/-- STREAM_MOVE: a running stream, with the bound streams that run where it runs, changes its location (R147, R152, R153, R155). -/
def execStreamMove (core slot : Nat) (loc : BitVec 2) (locId : Nat) (s : State) : Host.Outcome State Fault Refusal :=
  runEvent s do
    let t := (s.core core).stream slot
    need (t.ph == .running && t.d.dir != .idx && (s.core core).root slot == slot && ((s.core core).slotOwner slot).isSome)
    need (((s.core core).along slot).all (fun j => pinAllows ((s.core core).stream j).pin loc && ((s.core core).stream j).half.isNone)
      && !(t.loc == loc && t.locId == locId))
    let next := if t.d.dir == .src then t.addr t.read else t.addr t.f
    let place := next.bind fun q => s.place core slot q.1 (t.d.dir != .src && t.d.op != 7)
    let here := match place with
      | some (.ok x, _) => fun (l : BitVec 2) => s.placed { t with loc := l, locId := locId } x
      | _ => fun l => l == 0
    need (match loc.toNat with
      | 0 => locId == coreNumber core && t.loc != 0 && (s.core core).recallable slot
      | 1 => locId < 16 && t.loc != 3 && !isEave core && here 1
      | 2 => t.loc != 3 || t.locId == locId
      | _ => t.loc = 2 && t.locId == locId && s.nbuOk core slot locId)
    need (t.d.op != 8 || s.secondPlaced core { t with loc := loc })
    need (loc.toNat < 2 || here loc || (loc = 2 && t.loc = 3))
    let kind := moveKind t.loc loc
    set (((s.core core).along slot).foldl (fun u j =>
      let u1 := u.moveStream core j loc locId kind.1 (kind.2.headD 0)
      (kind.2.drop 1).foldl (fun v ev => v.streamEvent core j ev) u1) s)

/-- Whether a patch waits: for an earlier access of its context to one of its granules (R95), for an earlier patch, or for an element of one of its
streams that has been read and not written (R157). -/
def Core.patchBehind (c : Core) (p : Patch) : Bool :=
  let grs := p.st.writes.map (·.gr)
  c.earlier (some p.id) p.st.ctx p.st.direct grs
    || (c.m.patches.any fun o => o.id < p.id && (o.st.touches grs || o.slots.any fun a => p.slots.any fun b => a.1 == b.1))
    || p.slots.any fun q => (c.stream q.1).half.isSome

/-- The core with granule i of the store of patch id performed: the patch has reached its streams, and is gone with the last granule. -/
def Core.patchDone (c : Core) (id i : Nat) : Core :=
  { c with m := { c.m with patches := c.m.patches.filterMap fun p =>
      if p.id = id then (if p.st.writes.length ≤ 1 then none
        else some { p with begun := true, st := { p.st with writes := p.st.writes.eraseIdx i } }) else some p } }

/-- STREAM_PATCH_ARRIVAL: a store routed to streams reaches them and is performed at home, a granule at each event, in an order that Config names
(R237); where it arrives among the elements of an update stream decides what it passed (R156 to R158).  Copies go that were filled since its
issue, and stores still in the caches are written back before it (R95, R244, R245). -/
def execStreamPatchArrival (core id : Nat) (s : State) : Host.Outcome State Fault Refusal :=
  runEvent s do
    let c := s.core core
    let p ← needSome (c.m.patches.find? (·.id == id))
    let i := Config.victim s.draws % p.st.writes.length
    let w ← needSome p.st.writes[i]?
    need (!c.patchBehind p && !s.locked w.gr)
    let s1 := (s.upCore core fun c => c.patchDone id i).dropCopies core [w.gr]
    let s2 := if s1.denied p.st.part (8 * w.gr) then s1 else (s1.visit w.gr).homeMerge w p.st.part p.st.addr p.st.va
    set { s2 with draws := s2.draws + 1 }

/-- FRONTIER_ACK: an acknowledgement brings the core's record of the frontier one element closer (R146, log 24). -/
def execFrontierAck (core slot : Nat) (s : State) : Host.Outcome State Fault Refusal :=
  runEvent s do
    let t := (s.core core).stream slot
    need (t.frec < t.f)
    set (s.upStream core slot fun t => { t with frec := t.frec + 1 })

end Sys2Proof.Machine
end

*ACTIVITY*.
An exact copy of every record is what the answer must contain.

*REPLY*.
/-- STREAM_MOVE: a running stream, with the bound streams that run where it runs, changes its location (R147, R152, R153, R155). -/
def execStreamMove (core slot : Nat) (loc : BitVec 2) (locId : Nat) (s : State) : Host.Outcome State Fault Refusal :=
  runEvent s do
    let t := (s.core core).stream slot
    need (t.ph == .running && t.d.dir != .idx && (s.core core).root slot == slot && ((s.core core).slotOwner slot).isSome)
    need (((s.core core).along slot).all (fun j => pinAllows ((s.core core).stream j).pin loc && ((s.core core).stream j).half.isNone)
      && !(t.loc == loc && t.locId == locId))
    let next := if t.d.dir == .src then t.addr t.read else t.addr t.f
    let place := next.bind fun q => s.place core slot q.1 (t.d.dir != .src && t.d.op != 7)
    let here := match place with
      | some (.ok x, _) => fun (l : BitVec 2) => s.placed { t with loc := l, locId := locId } x
      | _ => fun l => l == 0
    need (match loc.toNat with
      | 0 => locId == coreNumber core && t.loc != 0 && (s.core core).recallable slot
      | 1 => locId < 16 && t.loc != 3 && !isEave core && here 1
      | 2 => t.loc != 3 || t.locId == locId
      | _ => t.loc = 2 && t.locId == locId && s.nbuOk core slot locId)
    need (t.d.op != 8 || s.secondPlaced core { t with loc := loc })
    need (loc.toNat < 2 || here loc || (loc = 2 && t.loc = 3))
    let kind := moveKind t.loc loc
    set (((s.core core).along slot).foldl (fun u j =>
      let u1 := u.moveStream core j loc locId kind.1 (kind.2.headD 0)
      (kind.2.drop 1).foldl (fun v ev => v.streamEvent core j ev) u1) s)

/-- Whether a patch waits: for an earlier access of its context to one of its granules (R95), for an earlier patch, or for an element of one of its
streams that has been read and not written (R157). -/
def Core.patchBehind (c : Core) (p : Patch) : Bool :=
  let grs := p.st.writes.map (·.gr)
  c.earlier (some p.id) p.st.ctx p.st.direct grs
    || (c.m.patches.any fun o => o.id < p.id && (o.st.touches grs || o.slots.any fun a => p.slots.any fun b => a.1 == b.1))
    || p.slots.any fun q => (c.stream q.1).half.isSome

/-- The core with granule i of the store of patch id performed: the patch has reached its streams, and is gone with the last granule. -/
def Core.patchDone (c : Core) (id i : Nat) : Core :=
  { c with m := { c.m with patches := c.m.patches.filterMap fun p =>
      if p.id = id then (if p.st.writes.length ≤ 1 then none
        else some { p with begun := true, st := { p.st with writes := p.st.writes.eraseIdx i } }) else some p } }

/-- STREAM_PATCH_ARRIVAL: a store routed to streams reaches them and is performed at home, a granule at each event, in an order that Config names
(R237); where it arrives among the elements of an update stream decides what it passed (R156 to R158).  Copies go that were filled since its
issue, and stores still in the caches are written back before it (R95, R244, R245). -/
def execStreamPatchArrival (core id : Nat) (s : State) : Host.Outcome State Fault Refusal :=
  runEvent s do
    let c := s.core core
    let p ← needSome (c.m.patches.find? (·.id == id))
    let i := Config.victim s.draws % p.st.writes.length
    let w ← needSome p.st.writes[i]?
    need (!c.patchBehind p && !s.locked w.gr)
    let s1 := (s.upCore core fun c => c.patchDone id i).dropCopies core [w.gr]
    let s2 := if s1.denied p.st.part (8 * w.gr) then s1 else (s1.visit w.gr).homeMerge w p.st.part p.st.addr p.st.va
    set { s2 with draws := s2.draws + 1 }

/-- FRONTIER_ACK: an acknowledgement brings the core's record of the frontier one element closer (R146, log 24). -/
def execFrontierAck (core slot : Nat) (s : State) : Host.Outcome State Fault Refusal :=
  runEvent s do
    let t := (s.core core).stream slot
    need (t.frec < t.f)
    set (s.upStream core slot fun t => { t with frec := t.frec + 1 })

end Sys2Proof.Machine
end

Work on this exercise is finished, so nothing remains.